[Collected data]
--- START ---
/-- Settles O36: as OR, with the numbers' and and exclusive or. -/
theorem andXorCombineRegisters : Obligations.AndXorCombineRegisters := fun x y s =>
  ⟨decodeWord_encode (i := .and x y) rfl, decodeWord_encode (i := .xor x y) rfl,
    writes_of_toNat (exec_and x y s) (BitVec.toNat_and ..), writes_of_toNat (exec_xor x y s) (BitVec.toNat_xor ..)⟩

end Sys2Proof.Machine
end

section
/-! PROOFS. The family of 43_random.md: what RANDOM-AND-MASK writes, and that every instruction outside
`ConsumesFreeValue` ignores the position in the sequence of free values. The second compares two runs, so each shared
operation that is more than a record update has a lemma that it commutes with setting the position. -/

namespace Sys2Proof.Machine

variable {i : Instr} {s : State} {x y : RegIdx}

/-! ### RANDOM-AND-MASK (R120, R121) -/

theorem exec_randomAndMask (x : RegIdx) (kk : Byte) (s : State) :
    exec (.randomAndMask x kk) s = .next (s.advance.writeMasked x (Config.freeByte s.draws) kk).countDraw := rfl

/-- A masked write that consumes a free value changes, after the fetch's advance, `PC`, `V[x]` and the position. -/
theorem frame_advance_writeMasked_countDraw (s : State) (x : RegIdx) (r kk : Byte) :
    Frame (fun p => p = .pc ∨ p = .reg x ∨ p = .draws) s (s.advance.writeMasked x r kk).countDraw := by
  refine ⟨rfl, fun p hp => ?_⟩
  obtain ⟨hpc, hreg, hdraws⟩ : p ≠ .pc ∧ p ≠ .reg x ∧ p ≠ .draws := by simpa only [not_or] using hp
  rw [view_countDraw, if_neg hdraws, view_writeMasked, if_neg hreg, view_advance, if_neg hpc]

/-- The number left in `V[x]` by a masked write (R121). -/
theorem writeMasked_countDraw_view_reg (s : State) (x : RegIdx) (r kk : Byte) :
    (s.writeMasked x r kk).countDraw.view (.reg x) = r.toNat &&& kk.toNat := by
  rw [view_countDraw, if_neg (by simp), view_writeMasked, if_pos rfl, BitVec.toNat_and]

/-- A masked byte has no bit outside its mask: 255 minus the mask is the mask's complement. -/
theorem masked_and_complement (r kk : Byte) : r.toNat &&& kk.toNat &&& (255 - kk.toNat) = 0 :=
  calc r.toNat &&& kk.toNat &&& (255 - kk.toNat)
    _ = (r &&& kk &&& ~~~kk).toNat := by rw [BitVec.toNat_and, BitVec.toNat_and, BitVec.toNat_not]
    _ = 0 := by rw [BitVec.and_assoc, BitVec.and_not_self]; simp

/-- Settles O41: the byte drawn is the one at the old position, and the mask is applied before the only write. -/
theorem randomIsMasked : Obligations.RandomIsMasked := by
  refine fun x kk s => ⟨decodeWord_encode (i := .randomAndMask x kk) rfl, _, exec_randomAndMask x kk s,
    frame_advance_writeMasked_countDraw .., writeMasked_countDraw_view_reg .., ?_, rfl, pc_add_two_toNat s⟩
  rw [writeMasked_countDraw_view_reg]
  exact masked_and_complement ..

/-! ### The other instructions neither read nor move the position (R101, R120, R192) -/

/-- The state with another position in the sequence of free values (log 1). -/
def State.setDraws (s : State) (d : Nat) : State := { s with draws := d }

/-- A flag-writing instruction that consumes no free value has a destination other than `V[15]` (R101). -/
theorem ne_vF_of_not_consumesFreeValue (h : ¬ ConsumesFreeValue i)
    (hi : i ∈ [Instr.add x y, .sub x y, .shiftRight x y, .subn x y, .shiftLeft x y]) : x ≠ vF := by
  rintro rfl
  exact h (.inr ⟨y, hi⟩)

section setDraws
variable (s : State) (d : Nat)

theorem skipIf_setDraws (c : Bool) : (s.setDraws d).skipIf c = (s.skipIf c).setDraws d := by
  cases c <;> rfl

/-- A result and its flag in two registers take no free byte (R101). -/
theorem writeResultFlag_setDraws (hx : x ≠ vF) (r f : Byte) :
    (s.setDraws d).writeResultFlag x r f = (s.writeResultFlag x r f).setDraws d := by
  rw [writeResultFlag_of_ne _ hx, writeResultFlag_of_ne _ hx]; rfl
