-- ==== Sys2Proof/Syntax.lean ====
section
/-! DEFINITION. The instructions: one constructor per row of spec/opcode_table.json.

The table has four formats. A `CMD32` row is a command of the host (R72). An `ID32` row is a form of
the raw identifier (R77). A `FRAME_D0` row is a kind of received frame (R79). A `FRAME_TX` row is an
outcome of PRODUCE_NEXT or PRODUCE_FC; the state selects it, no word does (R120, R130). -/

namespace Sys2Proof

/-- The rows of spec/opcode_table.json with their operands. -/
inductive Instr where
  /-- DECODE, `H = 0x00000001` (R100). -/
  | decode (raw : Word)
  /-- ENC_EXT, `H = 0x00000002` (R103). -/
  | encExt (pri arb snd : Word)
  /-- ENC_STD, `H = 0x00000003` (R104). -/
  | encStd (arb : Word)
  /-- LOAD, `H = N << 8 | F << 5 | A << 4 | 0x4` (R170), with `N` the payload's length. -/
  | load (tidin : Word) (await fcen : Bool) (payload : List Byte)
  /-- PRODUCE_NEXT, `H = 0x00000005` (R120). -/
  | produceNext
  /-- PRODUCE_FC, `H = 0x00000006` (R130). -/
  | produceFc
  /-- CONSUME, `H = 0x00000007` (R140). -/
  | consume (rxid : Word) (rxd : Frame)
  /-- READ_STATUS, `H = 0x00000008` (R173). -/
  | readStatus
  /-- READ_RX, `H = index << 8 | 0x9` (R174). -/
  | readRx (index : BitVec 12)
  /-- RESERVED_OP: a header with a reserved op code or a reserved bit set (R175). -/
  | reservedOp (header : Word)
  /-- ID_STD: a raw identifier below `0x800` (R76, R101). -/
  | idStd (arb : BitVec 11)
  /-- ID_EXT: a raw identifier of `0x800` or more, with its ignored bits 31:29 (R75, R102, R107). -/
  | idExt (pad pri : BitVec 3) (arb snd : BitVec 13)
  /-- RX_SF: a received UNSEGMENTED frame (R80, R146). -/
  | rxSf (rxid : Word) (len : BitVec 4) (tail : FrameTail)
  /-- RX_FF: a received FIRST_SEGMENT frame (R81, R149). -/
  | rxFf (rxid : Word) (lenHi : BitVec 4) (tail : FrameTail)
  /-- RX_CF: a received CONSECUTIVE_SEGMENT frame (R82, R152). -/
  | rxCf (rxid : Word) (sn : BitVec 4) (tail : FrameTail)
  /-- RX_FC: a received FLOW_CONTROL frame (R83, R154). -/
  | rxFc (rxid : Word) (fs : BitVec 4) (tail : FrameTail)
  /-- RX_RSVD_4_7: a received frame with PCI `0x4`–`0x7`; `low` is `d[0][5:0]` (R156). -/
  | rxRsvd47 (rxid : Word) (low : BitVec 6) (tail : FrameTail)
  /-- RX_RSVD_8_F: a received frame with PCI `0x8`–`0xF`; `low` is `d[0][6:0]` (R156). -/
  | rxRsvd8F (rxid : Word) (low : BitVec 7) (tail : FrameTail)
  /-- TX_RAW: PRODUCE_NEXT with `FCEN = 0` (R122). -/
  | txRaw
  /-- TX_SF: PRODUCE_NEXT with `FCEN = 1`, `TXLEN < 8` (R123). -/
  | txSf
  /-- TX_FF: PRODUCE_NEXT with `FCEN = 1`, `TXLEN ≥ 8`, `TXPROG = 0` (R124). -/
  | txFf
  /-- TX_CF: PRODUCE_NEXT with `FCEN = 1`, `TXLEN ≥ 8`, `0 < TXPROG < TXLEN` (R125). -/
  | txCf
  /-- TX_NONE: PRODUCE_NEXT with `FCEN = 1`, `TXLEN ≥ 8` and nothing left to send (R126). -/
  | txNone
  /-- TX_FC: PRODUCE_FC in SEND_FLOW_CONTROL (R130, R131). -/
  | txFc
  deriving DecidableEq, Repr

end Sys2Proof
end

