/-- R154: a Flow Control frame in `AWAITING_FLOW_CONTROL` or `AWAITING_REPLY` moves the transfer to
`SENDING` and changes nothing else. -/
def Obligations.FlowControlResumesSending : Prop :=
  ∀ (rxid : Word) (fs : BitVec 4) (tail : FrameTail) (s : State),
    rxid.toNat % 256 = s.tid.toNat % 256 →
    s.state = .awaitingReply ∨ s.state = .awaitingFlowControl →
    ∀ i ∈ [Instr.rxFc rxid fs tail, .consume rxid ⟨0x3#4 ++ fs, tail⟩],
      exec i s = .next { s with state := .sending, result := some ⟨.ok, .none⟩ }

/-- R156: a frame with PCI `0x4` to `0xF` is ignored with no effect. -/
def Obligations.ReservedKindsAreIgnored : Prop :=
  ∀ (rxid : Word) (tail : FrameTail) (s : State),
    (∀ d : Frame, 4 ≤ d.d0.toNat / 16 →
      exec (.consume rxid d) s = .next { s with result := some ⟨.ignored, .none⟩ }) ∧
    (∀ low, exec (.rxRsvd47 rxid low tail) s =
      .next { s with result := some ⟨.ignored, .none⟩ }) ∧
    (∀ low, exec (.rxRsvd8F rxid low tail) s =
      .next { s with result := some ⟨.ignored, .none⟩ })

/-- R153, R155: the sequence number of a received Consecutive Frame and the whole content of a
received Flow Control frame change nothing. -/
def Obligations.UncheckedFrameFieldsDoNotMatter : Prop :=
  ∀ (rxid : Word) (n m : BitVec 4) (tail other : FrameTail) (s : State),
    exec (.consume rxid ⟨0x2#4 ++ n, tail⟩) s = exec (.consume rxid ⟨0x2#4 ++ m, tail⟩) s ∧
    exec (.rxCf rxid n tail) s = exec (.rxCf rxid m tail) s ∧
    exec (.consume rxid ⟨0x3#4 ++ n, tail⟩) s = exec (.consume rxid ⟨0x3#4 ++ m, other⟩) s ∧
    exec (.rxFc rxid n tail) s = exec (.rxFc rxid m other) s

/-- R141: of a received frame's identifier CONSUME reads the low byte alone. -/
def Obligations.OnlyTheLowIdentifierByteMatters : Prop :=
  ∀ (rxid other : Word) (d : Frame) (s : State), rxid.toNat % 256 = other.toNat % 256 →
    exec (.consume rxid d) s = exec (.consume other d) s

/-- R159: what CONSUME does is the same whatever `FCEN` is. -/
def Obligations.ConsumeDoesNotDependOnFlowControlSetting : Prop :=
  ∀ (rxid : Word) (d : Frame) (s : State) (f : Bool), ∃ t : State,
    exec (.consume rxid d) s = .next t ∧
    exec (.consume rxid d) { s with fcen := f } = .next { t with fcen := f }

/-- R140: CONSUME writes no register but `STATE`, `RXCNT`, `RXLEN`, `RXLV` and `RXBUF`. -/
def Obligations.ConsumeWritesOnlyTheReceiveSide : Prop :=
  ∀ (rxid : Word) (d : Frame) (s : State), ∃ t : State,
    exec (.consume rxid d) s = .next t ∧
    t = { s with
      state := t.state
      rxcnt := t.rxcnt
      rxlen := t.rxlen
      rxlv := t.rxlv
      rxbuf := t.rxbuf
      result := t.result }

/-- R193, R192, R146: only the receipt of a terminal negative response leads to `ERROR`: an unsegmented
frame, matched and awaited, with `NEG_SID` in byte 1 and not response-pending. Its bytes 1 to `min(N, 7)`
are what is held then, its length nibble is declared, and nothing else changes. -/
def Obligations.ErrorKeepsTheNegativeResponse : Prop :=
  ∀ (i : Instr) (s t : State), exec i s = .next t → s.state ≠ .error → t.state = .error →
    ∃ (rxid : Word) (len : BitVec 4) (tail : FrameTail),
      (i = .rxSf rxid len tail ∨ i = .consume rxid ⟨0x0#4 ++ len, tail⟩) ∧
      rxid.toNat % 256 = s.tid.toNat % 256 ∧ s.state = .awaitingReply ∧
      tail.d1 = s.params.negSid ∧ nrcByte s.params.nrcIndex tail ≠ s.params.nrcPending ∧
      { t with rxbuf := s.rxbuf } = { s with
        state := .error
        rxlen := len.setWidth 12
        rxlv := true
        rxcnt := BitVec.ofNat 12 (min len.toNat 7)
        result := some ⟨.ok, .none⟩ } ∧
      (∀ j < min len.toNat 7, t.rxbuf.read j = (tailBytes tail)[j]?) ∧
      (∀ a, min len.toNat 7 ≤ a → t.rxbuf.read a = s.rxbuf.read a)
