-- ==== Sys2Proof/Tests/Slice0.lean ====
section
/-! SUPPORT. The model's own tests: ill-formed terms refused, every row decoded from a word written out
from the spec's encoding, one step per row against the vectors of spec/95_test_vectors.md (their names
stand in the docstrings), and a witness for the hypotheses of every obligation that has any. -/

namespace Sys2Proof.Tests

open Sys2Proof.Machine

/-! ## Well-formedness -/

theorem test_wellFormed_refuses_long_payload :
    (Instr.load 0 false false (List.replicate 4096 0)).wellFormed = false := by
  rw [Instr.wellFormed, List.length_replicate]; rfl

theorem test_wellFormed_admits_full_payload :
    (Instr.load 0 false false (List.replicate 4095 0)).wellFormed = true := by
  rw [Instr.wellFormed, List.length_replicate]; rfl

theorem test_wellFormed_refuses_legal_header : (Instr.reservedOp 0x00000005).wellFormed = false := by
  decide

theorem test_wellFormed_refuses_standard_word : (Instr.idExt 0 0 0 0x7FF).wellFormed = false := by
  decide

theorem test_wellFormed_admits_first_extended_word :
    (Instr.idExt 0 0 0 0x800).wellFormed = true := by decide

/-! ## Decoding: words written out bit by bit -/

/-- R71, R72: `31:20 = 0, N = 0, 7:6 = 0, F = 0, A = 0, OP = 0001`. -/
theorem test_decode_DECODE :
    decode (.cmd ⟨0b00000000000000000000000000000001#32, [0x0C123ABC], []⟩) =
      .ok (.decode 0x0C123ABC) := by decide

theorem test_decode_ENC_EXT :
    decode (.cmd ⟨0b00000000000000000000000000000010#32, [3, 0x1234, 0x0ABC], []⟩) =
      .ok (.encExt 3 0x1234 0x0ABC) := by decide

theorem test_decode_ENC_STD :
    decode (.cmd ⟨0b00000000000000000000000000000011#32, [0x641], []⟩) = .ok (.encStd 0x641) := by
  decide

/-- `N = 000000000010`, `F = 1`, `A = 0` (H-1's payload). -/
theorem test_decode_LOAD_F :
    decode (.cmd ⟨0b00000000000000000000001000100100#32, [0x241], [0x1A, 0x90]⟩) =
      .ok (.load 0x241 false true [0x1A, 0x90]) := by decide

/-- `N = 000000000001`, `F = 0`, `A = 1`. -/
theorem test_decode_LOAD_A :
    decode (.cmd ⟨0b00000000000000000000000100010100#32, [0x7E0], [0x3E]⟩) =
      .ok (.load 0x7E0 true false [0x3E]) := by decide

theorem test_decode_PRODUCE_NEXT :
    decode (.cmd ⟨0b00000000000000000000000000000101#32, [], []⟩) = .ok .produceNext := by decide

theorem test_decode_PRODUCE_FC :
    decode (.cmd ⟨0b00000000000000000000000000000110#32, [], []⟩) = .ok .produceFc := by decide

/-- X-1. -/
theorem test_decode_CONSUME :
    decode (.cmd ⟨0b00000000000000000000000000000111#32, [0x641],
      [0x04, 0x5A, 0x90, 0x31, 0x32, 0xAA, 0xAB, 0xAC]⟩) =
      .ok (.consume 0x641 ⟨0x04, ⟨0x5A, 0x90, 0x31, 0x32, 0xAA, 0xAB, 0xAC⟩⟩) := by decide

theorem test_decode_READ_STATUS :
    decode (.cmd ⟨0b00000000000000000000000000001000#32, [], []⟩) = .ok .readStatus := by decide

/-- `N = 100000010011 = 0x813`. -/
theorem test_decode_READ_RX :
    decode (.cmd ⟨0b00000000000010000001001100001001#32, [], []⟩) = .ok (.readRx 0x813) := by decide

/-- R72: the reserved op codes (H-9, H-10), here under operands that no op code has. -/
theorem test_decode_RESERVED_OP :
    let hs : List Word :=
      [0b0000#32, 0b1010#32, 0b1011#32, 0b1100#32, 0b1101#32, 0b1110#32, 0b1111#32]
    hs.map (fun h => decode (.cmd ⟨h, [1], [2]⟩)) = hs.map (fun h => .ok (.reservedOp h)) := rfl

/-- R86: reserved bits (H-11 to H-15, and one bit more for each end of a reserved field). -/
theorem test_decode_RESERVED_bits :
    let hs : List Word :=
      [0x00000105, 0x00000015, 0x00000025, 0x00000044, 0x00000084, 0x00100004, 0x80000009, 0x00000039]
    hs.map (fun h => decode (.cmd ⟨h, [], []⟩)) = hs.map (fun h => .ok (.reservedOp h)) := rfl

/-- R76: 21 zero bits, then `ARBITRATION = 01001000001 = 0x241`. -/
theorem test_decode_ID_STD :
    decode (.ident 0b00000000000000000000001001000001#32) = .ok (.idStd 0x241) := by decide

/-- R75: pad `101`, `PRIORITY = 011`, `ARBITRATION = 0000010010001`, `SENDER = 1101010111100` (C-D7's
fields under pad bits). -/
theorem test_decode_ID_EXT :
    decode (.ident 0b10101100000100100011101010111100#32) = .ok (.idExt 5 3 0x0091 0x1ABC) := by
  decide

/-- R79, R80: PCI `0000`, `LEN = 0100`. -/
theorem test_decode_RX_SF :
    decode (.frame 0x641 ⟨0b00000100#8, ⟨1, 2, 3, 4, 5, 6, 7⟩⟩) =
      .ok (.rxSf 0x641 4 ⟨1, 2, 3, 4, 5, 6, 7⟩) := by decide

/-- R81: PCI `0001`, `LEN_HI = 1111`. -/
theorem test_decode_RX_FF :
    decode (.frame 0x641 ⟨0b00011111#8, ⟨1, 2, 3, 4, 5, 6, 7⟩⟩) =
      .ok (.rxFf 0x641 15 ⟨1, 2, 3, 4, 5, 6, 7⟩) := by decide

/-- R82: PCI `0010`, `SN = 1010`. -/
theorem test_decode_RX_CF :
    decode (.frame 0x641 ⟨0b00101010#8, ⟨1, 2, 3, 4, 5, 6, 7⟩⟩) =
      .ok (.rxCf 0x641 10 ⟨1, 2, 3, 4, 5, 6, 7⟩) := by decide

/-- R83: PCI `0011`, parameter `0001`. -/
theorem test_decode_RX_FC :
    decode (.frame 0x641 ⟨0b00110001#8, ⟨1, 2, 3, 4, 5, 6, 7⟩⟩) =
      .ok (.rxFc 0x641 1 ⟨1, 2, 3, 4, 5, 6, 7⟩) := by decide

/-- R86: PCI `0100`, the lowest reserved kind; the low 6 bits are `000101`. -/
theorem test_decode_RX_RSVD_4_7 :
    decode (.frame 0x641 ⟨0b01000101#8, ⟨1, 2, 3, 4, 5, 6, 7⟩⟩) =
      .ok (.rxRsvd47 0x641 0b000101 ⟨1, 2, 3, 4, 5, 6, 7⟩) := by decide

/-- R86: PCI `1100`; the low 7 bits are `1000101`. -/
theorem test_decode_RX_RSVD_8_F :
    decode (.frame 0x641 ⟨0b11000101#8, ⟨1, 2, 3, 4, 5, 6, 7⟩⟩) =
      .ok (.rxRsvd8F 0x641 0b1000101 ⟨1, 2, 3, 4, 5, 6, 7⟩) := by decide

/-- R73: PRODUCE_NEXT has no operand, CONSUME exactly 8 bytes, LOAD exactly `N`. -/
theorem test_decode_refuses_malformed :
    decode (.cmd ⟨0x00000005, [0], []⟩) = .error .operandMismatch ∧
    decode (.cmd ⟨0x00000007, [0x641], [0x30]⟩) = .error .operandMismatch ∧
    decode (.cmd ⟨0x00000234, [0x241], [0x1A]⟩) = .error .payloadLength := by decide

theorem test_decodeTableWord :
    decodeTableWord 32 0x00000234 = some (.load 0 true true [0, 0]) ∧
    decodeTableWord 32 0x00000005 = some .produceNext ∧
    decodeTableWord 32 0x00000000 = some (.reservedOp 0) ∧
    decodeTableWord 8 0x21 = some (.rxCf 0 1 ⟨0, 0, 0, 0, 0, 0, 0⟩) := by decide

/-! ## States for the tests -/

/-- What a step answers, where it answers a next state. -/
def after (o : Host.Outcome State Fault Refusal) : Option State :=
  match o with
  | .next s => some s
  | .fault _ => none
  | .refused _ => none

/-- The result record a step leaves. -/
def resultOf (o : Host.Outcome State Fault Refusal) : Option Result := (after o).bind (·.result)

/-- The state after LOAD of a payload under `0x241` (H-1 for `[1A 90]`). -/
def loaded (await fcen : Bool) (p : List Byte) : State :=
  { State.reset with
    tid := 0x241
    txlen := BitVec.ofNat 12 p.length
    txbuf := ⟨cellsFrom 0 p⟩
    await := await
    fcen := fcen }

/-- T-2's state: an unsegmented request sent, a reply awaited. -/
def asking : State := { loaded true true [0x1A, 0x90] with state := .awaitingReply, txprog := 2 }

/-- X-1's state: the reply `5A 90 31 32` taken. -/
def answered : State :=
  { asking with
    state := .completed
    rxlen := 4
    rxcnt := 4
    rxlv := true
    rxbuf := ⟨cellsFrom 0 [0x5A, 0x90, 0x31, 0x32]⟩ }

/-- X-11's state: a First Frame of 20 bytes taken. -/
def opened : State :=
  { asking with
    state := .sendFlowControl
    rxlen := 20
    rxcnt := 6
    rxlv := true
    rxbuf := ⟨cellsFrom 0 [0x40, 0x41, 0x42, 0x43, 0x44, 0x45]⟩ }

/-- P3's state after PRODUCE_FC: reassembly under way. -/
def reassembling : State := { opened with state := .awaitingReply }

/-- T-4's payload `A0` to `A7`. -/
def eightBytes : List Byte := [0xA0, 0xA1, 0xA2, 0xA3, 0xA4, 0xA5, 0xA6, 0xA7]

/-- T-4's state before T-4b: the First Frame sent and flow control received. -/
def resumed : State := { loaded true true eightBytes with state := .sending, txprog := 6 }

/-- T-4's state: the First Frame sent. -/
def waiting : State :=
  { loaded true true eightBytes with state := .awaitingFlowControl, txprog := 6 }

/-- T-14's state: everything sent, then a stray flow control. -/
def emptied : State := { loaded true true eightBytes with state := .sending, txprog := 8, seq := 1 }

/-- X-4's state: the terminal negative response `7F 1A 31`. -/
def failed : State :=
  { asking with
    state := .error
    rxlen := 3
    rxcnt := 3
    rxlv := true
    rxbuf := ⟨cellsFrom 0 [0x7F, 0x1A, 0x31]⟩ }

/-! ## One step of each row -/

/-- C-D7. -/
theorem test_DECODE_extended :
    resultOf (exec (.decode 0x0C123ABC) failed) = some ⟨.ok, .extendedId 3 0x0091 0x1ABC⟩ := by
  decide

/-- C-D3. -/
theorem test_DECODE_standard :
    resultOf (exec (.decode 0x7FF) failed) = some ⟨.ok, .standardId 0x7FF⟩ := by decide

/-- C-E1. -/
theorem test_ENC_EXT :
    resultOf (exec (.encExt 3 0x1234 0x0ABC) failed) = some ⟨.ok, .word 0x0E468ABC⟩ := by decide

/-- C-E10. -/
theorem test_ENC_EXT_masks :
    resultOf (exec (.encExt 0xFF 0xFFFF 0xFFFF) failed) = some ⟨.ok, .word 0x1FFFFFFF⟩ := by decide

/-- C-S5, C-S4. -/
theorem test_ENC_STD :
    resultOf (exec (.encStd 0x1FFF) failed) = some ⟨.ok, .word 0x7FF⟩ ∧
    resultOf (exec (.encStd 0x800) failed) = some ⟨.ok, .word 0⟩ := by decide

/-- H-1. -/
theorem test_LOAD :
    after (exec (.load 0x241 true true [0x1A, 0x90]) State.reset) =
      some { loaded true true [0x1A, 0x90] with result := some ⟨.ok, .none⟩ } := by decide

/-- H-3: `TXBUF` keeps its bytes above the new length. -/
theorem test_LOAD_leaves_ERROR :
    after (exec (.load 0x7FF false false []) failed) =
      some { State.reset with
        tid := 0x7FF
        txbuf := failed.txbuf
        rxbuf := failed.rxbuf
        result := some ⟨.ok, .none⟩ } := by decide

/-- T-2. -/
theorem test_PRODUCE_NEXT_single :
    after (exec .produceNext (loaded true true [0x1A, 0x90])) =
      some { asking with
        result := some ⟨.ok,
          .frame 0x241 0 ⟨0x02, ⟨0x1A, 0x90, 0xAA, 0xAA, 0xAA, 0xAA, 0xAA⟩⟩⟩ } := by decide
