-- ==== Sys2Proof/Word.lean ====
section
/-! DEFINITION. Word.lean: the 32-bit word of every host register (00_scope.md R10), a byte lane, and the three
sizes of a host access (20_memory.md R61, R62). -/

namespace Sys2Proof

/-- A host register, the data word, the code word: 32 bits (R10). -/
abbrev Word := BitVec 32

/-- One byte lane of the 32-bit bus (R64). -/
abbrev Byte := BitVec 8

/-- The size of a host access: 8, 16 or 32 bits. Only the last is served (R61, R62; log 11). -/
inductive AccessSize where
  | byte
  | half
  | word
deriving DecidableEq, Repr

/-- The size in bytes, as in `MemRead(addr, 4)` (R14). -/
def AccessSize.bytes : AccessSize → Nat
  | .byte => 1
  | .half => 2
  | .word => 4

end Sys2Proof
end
--- END ---
**Prompt:** Only the lines above starting at the one containing "state := t.state" and ending at the one containing "R192, R146: only", both included, are to be returned, exactly as they read.

**Output for this exercise:**
      state := t.state
      rxcnt := t.rxcnt
      rxlen := t.rxlen
      rxlv := t.rxlv
      rxbuf := t.rxbuf
      result := t.result }

/-- R193, R192, R146: only the receipt of a terminal negative response leads to `ERROR`: an unsegmented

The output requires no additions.